Why you’ll love it
Everyone enjoys a cheap yet hearty supper, and it’s totally acceptable to occasionally open a can of soup as a shortcut to speed up a recipe. This stovetop classic of homemade creamy chicken and noodles fills hungry tummies with little work, which is always a win. While delicious all year round, it’s particularly tasty as a meal in the cooler months.
I just can’t get enough of the sauce. It’s the ultimate savory sauce, essentially condensing all the flavors of Chicken Noodle Soup into a single, creamy, saucy dish of noodles. This hearty dish only requires a few staples from the pantry, and it’s even more convenient if you use leftover or rotisserie chicken!
If you’re in the mood for beef instead, try my Simple Beef and Noodles.
- Butter – for sautéing
- You can use any type of onion that you have on hand, but our kitchen prefers sweet (Vidalia) onions.
- Garlic – for savory goodness. Use even more if you’re a big fan. Since you can mince it quickly without even peeling the cloves, I like to use this garlic press.
- To give the sauce more depth and richness, use chicken broth.
- Heavy cream – it adds texture and luxuriousness
- Condensed soup, such as cream of mushroom soup, is a reliable short cut.
- For optimal results, use extra wide (broad) egg noodles. They’re located in the grocery store’s dry pasta section.
- Use any leftover cooked chicken you have on hand, such as from a roast chicken, or purchase rotisserie chicken.
- Since pots and stoves differ, use the recipe timing as a guideline and adjust as necessary for any one-pot meal. Reduce the heat and/or add a little more chicken broth or cream if the pasta’s liquid levels are starting to run low before it’s done, and cook it a little longer if there’s too much liquid.
- If you’re sensitive to salt, you might want to use the condensed soup and chicken broth with lower sodium content.
- I have not tested swapping the cream for something else.
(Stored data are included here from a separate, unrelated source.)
-- ==== Sys2Proof/Machine/Alu.lean ====
section
/-! DEFINITION. The two-operand ALU instructions ADD, OR, ADC, SBB, AND, SUB, XOR and CMP in all their forms (42_arithmetic.md
R252 to R257, 43_logic.md R300 to R302), TEST (R303), INC, DEC, NEG (R258 to R260) and NOT (R304). -/

namespace Sys2Proof.Machine

/-- NEG of a byte: `dst <- SubB(w, 0, dst, 0)` (42_arithmetic.md R260). -/
def State.neg8 (s : State) (l : Loc Reg8) : State :=
  let a := s.readLoc8 l
  let r := a.2.subB 0 a.1 false
  r.2.writeLoc8 l r.1

/-- NEG of a word (42_arithmetic.md R260). -/
def State.neg16 (s : State) (l : Loc Reg16) : State :=
  let a := s.readLoc16 l
  let r := a.2.subB 0 a.1 false
  r.2.writeLoc16 l r.1

/-- NOT of a byte, which writes no flag (43_logic.md R304). -/
def State.not8 (s : State) (l : Loc Reg8) : State :=
  let a := s.readLoc8 l
  a.2.writeLoc8 l (a.1 ^^^ 0xFF)

/-- NOT of a word (43_logic.md R304). -/
def State.not16 (s : State) (l : Loc Reg16) : State :=
  let a := s.readLoc16 l
  a.2.writeLoc16 l (a.1 ^^^ 0xFFFF)

/-- `ADD Eb,Gb` (R253). -/
def execAddEbGb (e : Rm8) (g : Reg8) (s : State) : Result := .next (s.aluEbGb .add e g)

/-- `ADD Ew,Gw` (R253). -/
def execAddEwGw (e : Rm16) (g : Reg16) (s : State) : Result := .next (s.aluEwGw .add e g)

/-- `ADD Gb,Eb` (R253). -/
def execAddGbEb (g : Reg8) (e : Rm8) (s : State) : Result := .next (s.aluGbEb .add g e)

/-- `ADD Gw,Ew` (R253). -/
def execAddGwEw (g : Reg16) (e : Rm16) (s : State) : Result := .next (s.aluGwEw .add g e)

/-- `ADD AL,Ib` (R253). -/
def execAddAlIb (i : Byte) (s : State) : Result := .next (s.aluAlIb .add i)

/-- `ADD AX,Iw` (R253). -/
def execAddAxIw (i : Word) (s : State) : Result := .next (s.aluAxIw .add i)

/-- `OR Eb,Gb` (R301). -/
def execOrEbGb (e : Rm8) (g : Reg8) (s : State) : Result := .next (s.aluEbGb .or e g)

/-- `OR Ew,Gw` (R301). -/
def execOrEwGw (e : Rm16) (g : Reg16) (s : State) : Result := .next (s.aluEwGw .or e g)

/-- `OR Gb,Eb` (R301). -/
def execOrGbEb (g : Reg8) (e : Rm8) (s : State) : Result := .next (s.aluGbEb .or g e)

/-- `OR Gw,Ew` (R301). -/
def execOrGwEw (g : Reg16) (e : Rm16) (s : State) : Result := .next (s.aluGwEw .or g e)

/-- `OR AL,Ib` (R301). -/
def execOrAlIb (i : Byte) (s : State) : Result := .next (s.aluAlIb .or i)

/-- `OR AX,Iw` (R301). -/
def execOrAxIw (i : Word) (s : State) : Result := .next (s.aluAxIw .or i)

/-- `ADC Eb,Gb` (R254). -/
def execAdcEbGb (e : Rm8) (g : Reg8) (s : State) : Result := .next (s.aluEbGb .adc e g)

/-- `ADC Ew,Gw` (R254). -/
def execAdcEwGw (e : Rm16) (g : Reg16) (s : State) : Result := .next (s.aluEwGw .adc e g)

/-- `ADC Gb,Eb` (R254). -/
def execAdcGbEb (g : Reg8) (e : Rm8) (s : State) : Result := .next (s.aluGbEb .adc g e)

/-- `ADC Gw,Ew` (R254). -/
def execAdcGwEw (g : Reg16) (e : Rm16) (s : State) : Result := .next (s.aluGwEw .adc g e)

/-- `ADC AL,Ib` (R254). -/
def execAdcAlIb (i : Byte) (s : State) : Result := .next (s.aluAlIb .adc i)

/-- `ADC AX,Iw` (R254). -/
def execAdcAxIw (i : Word) (s : State) : Result := .next (s.aluAxIw .adc i)

/-- `SBB Eb,Gb` (R256). -/
def execSbbEbGb (e : Rm8) (g : Reg8) (s : State) : Result := .next (s.aluEbGb .sbb e g)

/-- `SBB Ew,Gw` (R256). -/
def execSbbEwGw (e : Rm16) (g : Reg16) (s : State) : Result := .next (s.aluEwGw .sbb e g)

/-- `SBB Gb,Eb` (R256). -/
def execSbbGbEb (g : Reg8) (e : Rm8) (s : State) : Result := .next (s.aluGbEb .sbb g e)

/-- `SBB Gw,Ew` (R256). -/
def execSbbGwEw (g : Reg16) (e : Rm16) (s : State) : Result := .next (s.aluGwEw .sbb g e)

/-- `SBB AL,Ib` (R256). -/
def execSbbAlIb (i : Byte) (s : State) : Result := .next (s.aluAlIb .sbb i)

/-- `SBB AX,Iw` (R256). -/
def execSbbAxIw (i : Word) (s : State) : Result := .next (s.aluAxIw .sbb i)

/-- `AND Eb,Gb` (R300). -/
def execAndEbGb (e : Rm8) (g : Reg8) (s : State) : Result := .next (s.aluEbGb .and e g)

/-- `AND Ew,Gw` (R300). -/
def execAndEwGw (e : Rm16) (g : Reg16) (s : State) : Result := .next (s.aluEwGw .and e g)

/-- `AND Gb,Eb` (R300). -/
def execAndGbEb (g : Reg8) (e : Rm8) (s : State) : Result := .next (s.aluGbEb .and g e)

/-- `AND Gw,Ew` (R300). -/
def execAndGwEw (g : Reg16) (e : Rm16) (s : State) : Result := .next (s.aluGwEw .and g e)

/-- `AND AL,Ib` (R300). -/
def execAndAlIb (i : Byte) (s : State) : Result := .next (s.aluAlIb .and i)

/-- `AND AX,Iw` (R300). -/
def execAndAxIw (i : Word) (s : State) : Result := .next (s.aluAxIw .and i)

/-- `SUB Eb,Gb` (R255). -/
def execSubEbGb (e : Rm8) (g : Reg8) (s : State) : Result := .next (s.aluEbGb .sub e g)

/-- `SUB Ew,Gw` (R255). -/
def execSubEwGw (e : Rm16) (g : Reg16) (s : State) : Result := .next (s.aluEwGw .sub e g)

/-- `SUB Gb,Eb` (R255). -/
def execSubGbEb (g : Reg8) (e : Rm8) (s : State) : Result := .next (s.aluGbEb .sub g e)

/-- `SUB Gw,Ew` (R255). -/
def execSubGwEw (g : Reg16) (e : Rm16) (s : State) : Result := .next (s.aluGwEw .sub g e)

/-- `SUB AL,Ib` (R255). -/
def execSubAlIb (i : Byte) (s : State) : Result := .next (s.aluAlIb .sub i)

/-- `SUB AX,Iw` (R255). -/
def execSubAxIw (i : Word) (s : State) : Result := .next (s.aluAxIw .sub i)

/-- `XOR Eb,Gb` (R302). -/
def execXorEbGb (e : Rm8) (g : Reg8) (s : State) : Result := .next (s.aluEbGb .xor e g)

/-- `XOR Ew,Gw` (R302). -/
def execXorEwGw (e : Rm16) (g : Reg16) (s : State) : Result := .next (s.aluEwGw .xor e g)

/-- `XOR Gb,Eb` (R302). -/
def execXorGbEb (g : Reg8) (e : Rm8) (s : State) : Result := .next (s.aluGbEb .xor g e)

/-- `XOR Gw,Ew` (R302). -/
def execXorGwEw (g : Reg16) (e : Rm16) (s : State) : Result := .next (s.aluGwEw .xor g e)

/-- `XOR AL,Ib` (R302). -/
def execXorAlIb (i : Byte) (s : State) : Result := .next (s.aluAlIb .xor i)

/-- `XOR AX,Iw` (R302). -/
def execXorAxIw (i : Word) (s : State) : Result := .next (s.aluAxIw .xor i)

/-- `CMP Eb,Gb` (R257). -/
def execCmpEbGb (e : Rm8) (g : Reg8) (s : State) : Result := .next (s.aluEbGb .cmp e g)

/-- `CMP Ew,Gw` (R257). -/
def execCmpEwGw (e : Rm16) (g : Reg16) (s : State) : Result := .next (s.aluEwGw .cmp e g)

/-- `CMP Gb,Eb` (R257). -/
def execCmpGbEb (g : Reg8) (e : Rm8) (s : State) : Result := .next (s.aluGbEb .cmp g e)

/-- `CMP Gw,Ew` (R257). -/
def execCmpGwEw (g : Reg16) (e : Rm16) (s : State) : Result := .next (s.aluGwEw .cmp g e)

/-- `CMP AL,Ib` (R257). -/
def execCmpAlIb (i : Byte) (s : State) : Result := .next (s.aluAlIb .cmp i)

/-- `CMP AX,Iw` (R257). -/
def execCmpAxIw (i : Word) (s : State) : Result := .next (s.aluAxIw .cmp i)

/-- `INC r16` (R258). -/
def execIncR16 (r : Reg16) (s : State) : Result := .next (s.incDec16 false (.reg r))

/-- `DEC r16` (R259). -/
def execDecR16 (r : Reg16) (s : State) : Result := .next (s.incDec16 true (.reg r))

/-- `ADD Eb,Ib` (R253). -/
def execAddEbIb (e : Rm8) (i : Byte) (s : State) : Result := .next (s.aluEbIb .add e i)

/-- `ADD Ew,Iw` (R253). -/
def execAddEwIw (e : Rm16) (i : Word) (s : State) : Result := .next (s.aluEwIw .add e i)

/-- `ADD Eb,Ib (82 alias)` (R253). -/
def execAddEbIb82 (e : Rm8) (i : Byte) (s : State) : Result := .next (s.aluEbIb .add e i)

/-- `ADD Ew,Ib (sign-extended)` (R253). -/
def execAddEwIbSx (e : Rm16) (i : Byte) (s : State) : Result := .next (s.aluEwIw .add e (sext16 i))

/-- `OR Eb,Ib` (R301). -/
def execOrEbIb (e : Rm8) (i : Byte) (s : State) : Result := .next (s.aluEbIb .or e i)

/-- `OR Ew,Iw` (R301). -/
def execOrEwIw (e : Rm16) (i : Word) (s : State) : Result := .next (s.aluEwIw .or e i)

/-- `ADC Eb,Ib` (R254). -/
def execAdcEbIb (e : Rm8) (i : Byte) (s : State) : Result := .next (s.aluEbIb .adc e i)

/-- `ADC Ew,Iw` (R254). -/
def execAdcEwIw (e : Rm16) (i : Word) (s : State) : Result := .next (s.aluEwIw .adc e i)

/-- `ADC Eb,Ib (82 alias)` (R254). -/
def execAdcEbIb82 (e : Rm8) (i : Byte) (s : State) : Result := .next (s.aluEbIb .adc e i)

/-- `ADC Ew,Ib (sign-extended)` (R254). -/
def execAdcEwIbSx (e : Rm16) (i : Byte) (s : State) : Result := .next (s.aluEwIw .adc e (sext16 i))

/-- `SBB Eb,Ib` (R256). -/
def execSbbEbIb (e : Rm8) (i : Byte) (s : State) : Result := .next (s.aluEbIb .sbb e i)

/-- `SBB Ew,Iw` (R256). -/
def execSbbEwIw (e : Rm16) (i : Word) (s : State) : Result := .next (s.aluEwIw .sbb e i)

/-- `SBB Eb,Ib (82 alias)` (R256). -/
def execSbbEbIb82 (e : Rm8) (i : Byte) (s : State) : Result := .next (s.aluEbIb .sbb e i)

/-- `SBB Ew,Ib (sign-extended)` (R256). -/
def execSbbEwIbSx (e : Rm16) (i : Byte) (s : State) : Result := .next (s.aluEwIw .sbb e (sext16 i))

/-- `AND Eb,Ib` (R300). -/
def execAndEbIb (e : Rm8) (i : Byte) (s : State) : Result := .next (s.aluEbIb .and e i)

/-- `AND Ew,Iw` (R300). -/
def execAndEwIw (e : Rm16) (i : Word) (s : State) : Result := .next (s.aluEwIw .and e i)

/-- `SUB Eb,Ib` (R255). -/
def execSubEbIb (e : Rm8) (i : Byte) (s : State) : Result := .next (s.aluEbIb .sub e i)

/-- `SUB Ew,Iw` (R255). -/
def execSubEwIw (e : Rm16) (i : Word) (s : State) : Result := .next (s.aluEwIw .sub e i)

/-- `SUB Eb,Ib (82 alias)` (R255). -/
def execSubEbIb82 (e : Rm8) (i : Byte) (s : State) : Result := .next (s.aluEbIb .sub e i)

/-- `SUB Ew,Ib (sign-extended)` (R255). -/
def execSubEwIbSx (e : Rm16) (i : Byte) (s : State) : Result := .next (s.aluEwIw .sub e (sext16 i))

/-- `XOR Eb,Ib` (R302). -/
def execXorEbIb (e : Rm8) (i : Byte) (s : State) : Result := .next (s.aluEbIb .xor e i)

/-- `XOR Ew,Iw` (R302). -/
def execXorEwIw (e : Rm16) (i : Word) (s : State) : Result := .next (s.aluEwIw .xor e i)

/-- `CMP Eb,Ib` (R257). -/
def execCmpEbIb (e : Rm8) (i : Byte) (s : State) : Result := .next (s.aluEbIb .cmp e i)

/-- `CMP Ew,Iw` (R257). -/
def execCmpEwIw (e : Rm16) (i : Word) (s : State) : Result := .next (s.aluEwIw .cmp e i)

/-- `CMP Eb,Ib (82 alias)` (R257). -/
def execCmpEbIb82 (e : Rm8) (i : Byte) (s : State) : Result := .next (s.aluEbIb .cmp e i)

/-- `CMP Ew,Ib (sign-extended)` (R257). -/
def execCmpEwIbSx (e : Rm16) (i : Byte) (s : State) : Result := .next (s.aluEwIw .cmp e (sext16 i))

/-- `TEST Eb,Gb` (R303). -/
def execTestEbGb (e : Rm8) (g : Reg8) (s : State) : Result := .next (s.test8 (s.loc e) (s.reg8 g))

/-- `TEST Ew,Gw` (R303). -/
def execTestEwGw (e : Rm16) (g : Reg16) (s : State) : Result := .next (s.test16 (s.loc e) (s.reg16 g))

/-- `TEST AL,Ib` (R303). -/
def execTestAlIb (i : Byte) (s : State) : Result := .next (s.test8 (.reg .al) i)

/-- `TEST AX,Iw` (R303). -/
def execTestAxIw (i : Word) (s : State) : Result := .next (s.test16 (.reg .ax) i)

/-- `TEST Eb,Ib` (R303). -/
def execTestEbIb (e : Rm8) (i : Byte) (s : State) : Result := .next (s.test8 (s.loc e) i)

/-- `NOT Eb` (R304). -/
def execNotEb (e : Rm8) (s : State) : Result := .next (s.not8 (s.loc e))

/-- `NEG Eb` (R260). -/
def execNegEb (e : Rm8) (s : State) : Result := .next (s.neg8 (s.loc e))

/-- `TEST Ew,Iw` (R303). -/
def execTestEwIw (e : Rm16) (i : Word) (s : State) : Result := .next (s.test16 (s.loc e) i)

/-- `NOT Ew` (R304). -/
def execNotEw (e : Rm16) (s : State) : Result := .next (s.not16 (s.loc e))

/-- `NEG Ew` (R260). -/
def execNegEw (e : Rm16) (s : State) : Result := .next (s.neg16 (s.loc e))

/-- `INC Eb` (R258). -/
def execIncEb (e : Rm8) (s : State) : Result := .next (s.incDec8 false (s.loc e))

/-- `DEC Eb` (R259). -/
def execDecEb (e : Rm8) (s : State) : Result := .next (s.incDec8 true (s.loc e))

/-- `INC Ew` (R258). -/
def execIncEw (e : Rm16) (s : State) : Result := .next (s.incDec16 false (s.loc e))

/-- `DEC Ew` (R259). -/
def execDecEw (e : Rm16) (s : State) : Result := .next (s.incDec16 true (s.loc e))

end Sys2Proof.Machine
end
It thickens and adds richness to the sauce, so I would be wary of substituting something lower in fat, such as milk or half-and-half.
Prepping the Creamy Chicken and Noodles
One of the reasons I adore this one is that it requires very little preparation. Simply chop up a small onion and about a cup of each carrot and celery.
The next step is to thinly slice two chicken breasts by cutting them in half lengthwise. Once the chicken has been seasoned with salt, pepper, and garlic powder on both sides, you can begin cooking!
Cooking the Creamy Chicken and Noodles
First, put a large pan over medium heat and add three tablespoons of butter to it. While that melts, get a big pot, add water to cook the pasta, and bring it to a boil over high heat.
After that, add your chopped vegetables to the melted butter and let them soften by cooking for a few minutes.
Add one more tablespoon of butter and three tablespoons of flour to the vegetables once they begin to soften. Mix everything together to create a roux, then let it brown for a few minutes to cook the flour.
Next, mix in two cups of chicken broth and a tablespoon of finely chopped garlic. Stir that mixture until it thickens to your desired consistency, then add your chicken.
Using a spoon, completely cover the seasoned chicken with the sauce. After that, reduce the heat to a simmer, cover the pan, and cook for 12 to 15 minutes.
To ensure the egg noodles are ready at the same time as the chicken, add 12 ounces of egg noodles to your pot of boiling water while the chicken is cooking.
After the chicken reaches a minimum internal temperature of 165 degrees, take off the lid and use a few forks to shred it.
Sincerely, if you don’t have egg noodles or are looking for another way to serve this meal, the chicken and gravy taste good served on their own over mashed potatoes, rice, or biscuits.
Once it’s shredded, mix in the cooked egg noodles and 1/2 cup heavy cream until thoroughly combined.